Andy Ross <andy@plausible.org> wrote:>
> Tom Grandgent wrote:
> > Andy Ross wrote:
> > > I wrote a trivial squelch feature* in 10 minutes that works
> > > basically 100% of the time.
> >
> > Could you please explain how this differs from VAD?
>
> Not knowing how VAD works, I can't say for sure. But enabling
> VAD wasn't catching the existing transients (see original post),
> and this does. So at the very least it differs in threshold.
Ok, well as far as I can tell, VAD is just a system that detects
whether or not some audio contains voice (or something else that
you want to transmit.) There are different ways to do it but
those are implementation details. I also didn't get good results
with Speex VAD for my VoIP app, so I ended up using a similar
trivial approach - a threshold based on the power level. It
works very well but is still far from perfect.

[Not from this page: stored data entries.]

-- ==== Sys2Proof/Safety.lean ====
section
/-!
DEFINITION. The terms that claims use: the state invariant (spec/10_state.md section 5), the logical queue (R26), what it is to
answer a command and to leave state alone, sequences of commands (spec/41_fifo.md section 5), and the serialised command list
of a run (spec/44_arbiter.md R113).
-/
namespace Sys2Proof.Machine

/-! ## The invariant -/

/-- Registers of an initialized buffer (R15, R20, R21, R24) and of the uninitialized controller (R30). -/
abbrev BufferInv (s : State) : Prop :=
  (s.initialized = true →
    1 ≤ s.capacity.toNat ∧ s.capacity.toNat ≤ s.inst.depth ∧
    s.writeCursor.toNat < s.capacity.toNat ∧ s.readCursor.toNat < s.capacity.toNat ∧
    s.count.toNat ≤ s.capacity.toNat ∧
    s.writeCursor.toNat = (s.readCursor.toNat + s.count.toNat) % s.capacity.toNat) ∧
  (s.initialized = false → s.capacity = 0 ∧ s.writeCursor = 0 ∧ s.readCursor = 0 ∧ s.count = 0)

/-- Storage: the canonical form; only slots below `capacity` have been written (R19, R38); each holds a `DW`-bit value
(R39). -/
abbrev StorageInv (s : State) : Prop :=
  Memory.wf s.storage = true ∧
  (∀ c ∈ s.storage, c.1 < s.capacity.toNat ∧ c.2 < 2 ^ s.inst.dw)

/-- Every occupied slot (R26) has been written since the CREATE, so that no FIFO command reads another (R135). -/
abbrev OccupiedInv (s : State) : Prop :=
  ∀ k : Nat, k < s.count.toNat →
    (s.storage.read ((s.readCursor.toNat + k) % s.capacity.toNat)).isSome = true

/-- One port's response registers: the data is a `DW`-bit value; a valid status is one of the codes 0 to 6 (R115). -/
abbrev ResponseOk (dw : Nat) (r : Response) : Prop :=
  r.data < 2 ^ dw ∧ (r.valid = true → r.status.toNat ≤ 6)

/-- The response registers; an instance without port X never shows a response there (R9, R102). -/
abbrev ResponseInv (s : State) : Prop :=
  ResponseOk s.inst.dw s.fRsp ∧ ResponseOk s.inst.dw s.xRsp ∧ (s.inst.xport = false → s.xRsp.valid = false)

/-- What holds of every state that a run can reach from reset, on any instance. -/
abbrev StateInv (s : State) : Prop :=
  s.inst.Wf ∧ BufferInv s ∧ StorageInv s ∧ OccupiedInv s ∧ ResponseInv s

/-! ## The logical queue (R26) -/

/-- `Q(s)`: the content of the occupied slots, oldest first. `none` stands for a slot without a promised value; under
the invariant there is none in the queue. -/
def queue (s : State) : List (Option Element) :=
  (List.range s.count.toNat).map fun k => s.storage.read ((s.readCursor.toNat + k) % s.capacity.toNat)

/-- How far slot `idx` is ahead of `readCursor`, `(idx - readCursor) mod capacity` (R94). -/
def aheadOfReadCursor (s : State) (idx : Reg16) : Nat :=
  (idx.toNat + s.capacity.toNat - s.readCursor.toNat) % s.capacity.toNat

/-! ## What a command leaves alone, and what it answers -/

/-- The other port. -/
def otherPort : Port → Port
  | .f => .x
  | .x => .f

/-- The registers of R13 are the same in `s` and `t`. -/
structure SameRegisters (s t : State) : Prop where
  initialized : t.initialized = s.initialized
  capacity    : t.capacity = s.capacity
  writeCursor : t.writeCursor = s.writeCursor
  readCursor  : t.readCursor = s.readCursor
  count       : t.count = s.count

/-- Every slot reads in `t` as it does in `s`. -/
def SameStorage (s t : State) : Prop := ∀ i : Nat, t.storage.read i = s.storage.read i

/-- The whole tuple of R13 is the same in `s` and `t`: the registers, and the storage as data. -/
structure SameBuffer (s t : State) : Prop where
  registers : SameRegisters s t
  storage   : t.storage = s.storage

/-- The command that led from `s` to `t` was answered on port `p` with status `st`: the port's response registers show it
(R138), and the other port's, the parameters and the coming inputs are untouched. -/
structure Answers (p : Port) (st : Status) (s t : State) : Prop where
  valid  : (t.rsp p).valid = true
  status : (t.rsp p).status = st.code
  other  : t.rsp (otherPort p) = s.rsp (otherPort p)
  inst   : t.inst = s.inst
  inputs : t.inputs = s.inputs

/-- The command was answered with the error `st` and changed nothing but the response (R118, R120). -/
structure FailsWith (p : Port) (st : Status) (s t : State) : Prop where
  answers   : Answers p st s t
  registers : SameRegisters s t
  storage   : SameStorage s t

/-- The command `i` completes in `s` and is answered with status `st` on its port. -/
def Replies (i : Instr) (s : State) (st : Status) : Prop := ∃ t, exec i s = .next t ∧ Answers i.port st s t

/-- The command `i` completes in `s` and is answered with status `st` and data `d` on its port. -/
def RepliesWith (i : Instr) (s : State) (st : Status) (d : Element) : Prop :=
  ∃ t, exec i s = .next t ∧ Answers i.port st s t ∧ (t.rsp i.port).data = d

/-- The slot a command stores to when it succeeds (R150): the same effective index the meanings use. -/
def storeIndex : Instr → State → Option Nat
  | .enqueue _, s => some (enqueueIndex s).toNat
  | .writeAt idx _, _ | .xWriteAt idx _, _ => some (absoluteIndex idx).toNat
  | .nop, _ | .create _, _ | .dequeue, _ | .readAt _, _ | .isEmpty, _ | .isFull, _ | .illegal _, _ | .xNop, _
  | .xReadAt _, _ | .xIllegalCreate, _ | .xIllegalEnqueue, _ | .xIllegalDequeue, _ | .xIllegalIsEmpty, _
  | .xIllegalIsFull, _ | .xIllegal _, _ => none

/-- The command is CREATE. -/
def isCreate : Instr → Bool
  | .create _ => true
  | .nop | .enqueue _ | .dequeue | .writeAt _ _ | .readAt _ | .isEmpty | .isFull | .illegal _ | .xNop | .xWriteAt _ _
  | .xReadAt _ | .xIllegalCreate | .xIllegalEnqueue | .xIllegalDequeue | .xIllegalIsEmpty | .xIllegalIsFull
  | .xIllegal _ => false

/-- The command is WRITE_AT, on either port. -/
def isWriteAt : Instr → Bool
  | .writeAt _ _ | .xWriteAt _ _ => true
  | .nop | .create _ | .enqueue _ | .dequeue | .readAt _ | .isEmpty | .isFull | .illegal _ | .xNop | .xReadAt _
  | .xIllegalCreate | .xIllegalEnqueue | .xIllegalDequeue | .xIllegalIsEmpty | .xIllegalIsFull | .xIllegal _ => false

/-- The status a command answers with in a state, from the causes of R116 alone, in the order of R119. -/
def expectedStatus (i : Instr) (s : State) : Status :=
  match i with
  | .nop | .xNop => .ok
  | .create cap => if cap.toNat = 0 ∨ s.inst.depth < cap.toNat then .allocationFailed else .ok
  | .enqueue _ =>
    if s.initialized = false then .notInitialized
    else if s.count = s.capacity ∧ s.writeCursor = s.readCursor then .full else .ok
  | .dequeue =>
    if s.initialized = false then .notInitialized
    else if s.count = 0 ∧ s.writeCursor = s.readCursor then .empty else .ok
  | .writeAt idx _ | .xWriteAt idx _ | .readAt idx | .xReadAt idx =>
    if s.initialized = false then .notInitialized
    else if s.capacity.toNat ≤ idx.toNat then .indexOutOfRange else .ok
  | .isEmpty | .isFull => if s.initialized = false then .notInitialized else .ok
  | .illegal _ | .xIllegalCreate | .xIllegalEnqueue | .xIllegalDequeue | .xIllegalIsEmpty | .xIllegalIsFull
  | .xIllegal _ => .illegalCommand

/-- The response data the spec promises for a command in a state, read off R64's table with the contents of slots as R36 promises
them: the element at `readCursor` before a successful DEQUEUE, the element at the index of a successful READ_AT, the
predicate in bit 0 for a successful IS_EMPTY or IS_FULL. `none`: the data is unspecified. -/
def promisedData (i : Instr) (s : State) : Option Element :=
  if expectedStatus i s = .ok then
    match i with
    | .dequeue => s.storage.read (dequeueIndex s).toNat
    | .readAt idx | .xReadAt idx => s.storage.read (absoluteIndex idx).toNat
    | .isEmpty => some (if s.count = 0 ∧ s.writeCursor = s.readCursor then 1 else 0)
    | .isFull => some (if s.count = s.capacity ∧ s.writeCursor = s.readCursor then 1 else 0)
    | .nop | .create _ | .enqueue _ | .writeAt _ _ | .illegal _ | .xNop | .xWriteAt _ _ | .xIllegalCreate
    | .xIllegalEnqueue | .xIllegalDequeue | .xIllegalIsEmpty | .xIllegalIsFull | .xIllegal _ => none
  else none

/-- A response carries the data promised for it, where any is. -/
def CarriesPromise (promise : Option Element) (r : Response) : Prop := ∀ d : Element, promise = some d → r.data = d

/-! ## Sequences of commands (spec/41_fifo.md section 5) -/

/-- The commands one after the other, stopping at a fault or a refusal. -/
def execAll : List Instr → State → Result
  | [], s => .next s
  | i :: is, s => andThen (exec i s) (execAll is)

/-- The responses to a sequence of commands, in order, each on the port of its command. -/
def responses : List Instr → State → List Response
  | [], _ => []
  | i :: is, s =>
    match exec i s with
    | .next t => t.rsp i.port :: responses is t
    | .fault _ => []
    | .refused _ => []

/-- The promised data of a sequence of commands, in order. -/
def promises : List Instr → State → List (Option Element)
  | [], _ => []
  | i :: is, s =>
    match exec i s with
    | .next t => promisedData i s :: promises is t
    | .fault _ => []
    | .refused _ => []

/-- The element an accepted command put into the buffer as an ENQUEUE that answered `OK`, if it is one; `t` is the state
after it. -/
def enqueuedBy : Instr → State → List Element
  | .enqueue v, t => if t.fRsp.status = Status.code .ok then [v] else []
  | .nop, _ | .create _, _ | .dequeue, _ | .writeAt _ _, _ | .readAt _, _ | .isEmpty, _ | .isFull, _ | .illegal _, _
  | .xNop, _ | .xWriteAt _ _, _ | .xReadAt _, _ | .xIllegalCreate, _ | .xIllegalEnqueue, _ | .xIllegalDequeue, _
  | .xIllegalIsEmpty, _ | .xIllegalIsFull, _ | .xIllegal _, _ => []

/-- The element an accepted command returned as a DEQUEUE that answered `OK`, if it is one; `t` is the state after it. -/
def dequeuedBy : Instr → State → List Element
  | .dequeue, t => if t.fRsp.status = Status.code .ok then [t.fRsp.data] else []
  | .nop, _ | .create _, _ | .enqueue _, _ | .writeAt _ _, _ | .readAt _, _ | .isEmpty, _ | .isFull, _ | .illegal _, _
  | .xNop, _ | .xWriteAt _ _, _ | .xReadAt _, _ | .xIllegalCreate, _ | .xIllegalEnqueue, _ | .xIllegalDequeue, _
  | .xIllegalIsEmpty, _ | .xIllegalIsFull, _ | .xIllegal _, _ => []

/-- The values of the ENQUEUEs of a sequence that answered `OK`, in order. -/
def enqueued : List Instr → State → List Element
  | [], _ => []
  | i :: is, s =>
    match exec i s with
    | .next t => enqueuedBy i t ++ enqueued is t
    | .fault _ => []
    | .refused _ => []

/-- The data of the DEQUEUEs of a sequence that answered `OK`, in order. -/
def dequeued : List Instr → State → List Element
  | [], _ => []
  | i :: is, s =>
    match exec i s with
    | .next t => dequeuedBy i t ++ dequeued is t
    | .fault _ => []
    | .refused _ => []

/-! ## Runs of cycles -/

/-- `n` clock cycles, stopping at a fault or a refusal. -/
def runCycles : Nat → State → Result
  | 0, s => .next s
  | n + 1, s => andThen (step s) (runCycles n)

/-- The responses a state's response registers show, port F's before port X's. -/
def shownBy (s : State) : List Response :=
  (if s.fRsp.valid then [s.fRsp] else []) ++ (if s.inst.xport && s.xRsp.valid then [s.xRsp] else [])

/-- The responses shown after each of `n` cycles, in order. -/
def shownResponses : Nat → State → List Response
  | 0, _ => []
  | n + 1, s =>
    match step s with
    | .next t => shownBy t ++ shownResponses n t
    | .fault _ => []
    | .refused _ => []

/-- A cycle in which both masters present a command (R104, R106). -/
def presentBoth (cf cx : Command) : CycleInput :=
  { rst := false, f := { valid := true, cmd := cf }, x := { valid := true, cmd := cx } }

/-- The commands accepted in one cycle, port F's before port X's (R104, R107). -/
def acceptedIn (c : Instance) (inp : CycleInput) : List Instr :=
  (if acceptedF inp then [decodeF c.dw inp.f.cmd] else []) ++
  (if acceptedX c inp then [decodeX c.dw inp.x.cmd] else [])

/-- The one command sequence a run of cycles equals (R113): cycle by cycle, the accepted F command, then the accepted X
command. -/
def serialised (c : Instance) (inputs : List CycleInput) : List Instr := inputs.flatMap (acceptedIn c)

end Sys2Proof.Machine
end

I fully intend to
continue to re-evaluate Speex VAD on an ongoing basis.
So I think what you want is more related to VAD than denoise.
But really, there tend to be relationships between all of the
algorithms that work on the input audio stream - denoise, VAD,
AGC, AEC, etc, so it's easy to confuse their responsibilities.
I think Jean-Marc is helping out tremendously by providing
implementations of these features, but making them work well in
the general case and handling the huge variety of conditions in
real-world audio is a tough job which should not be underestimated.
Tom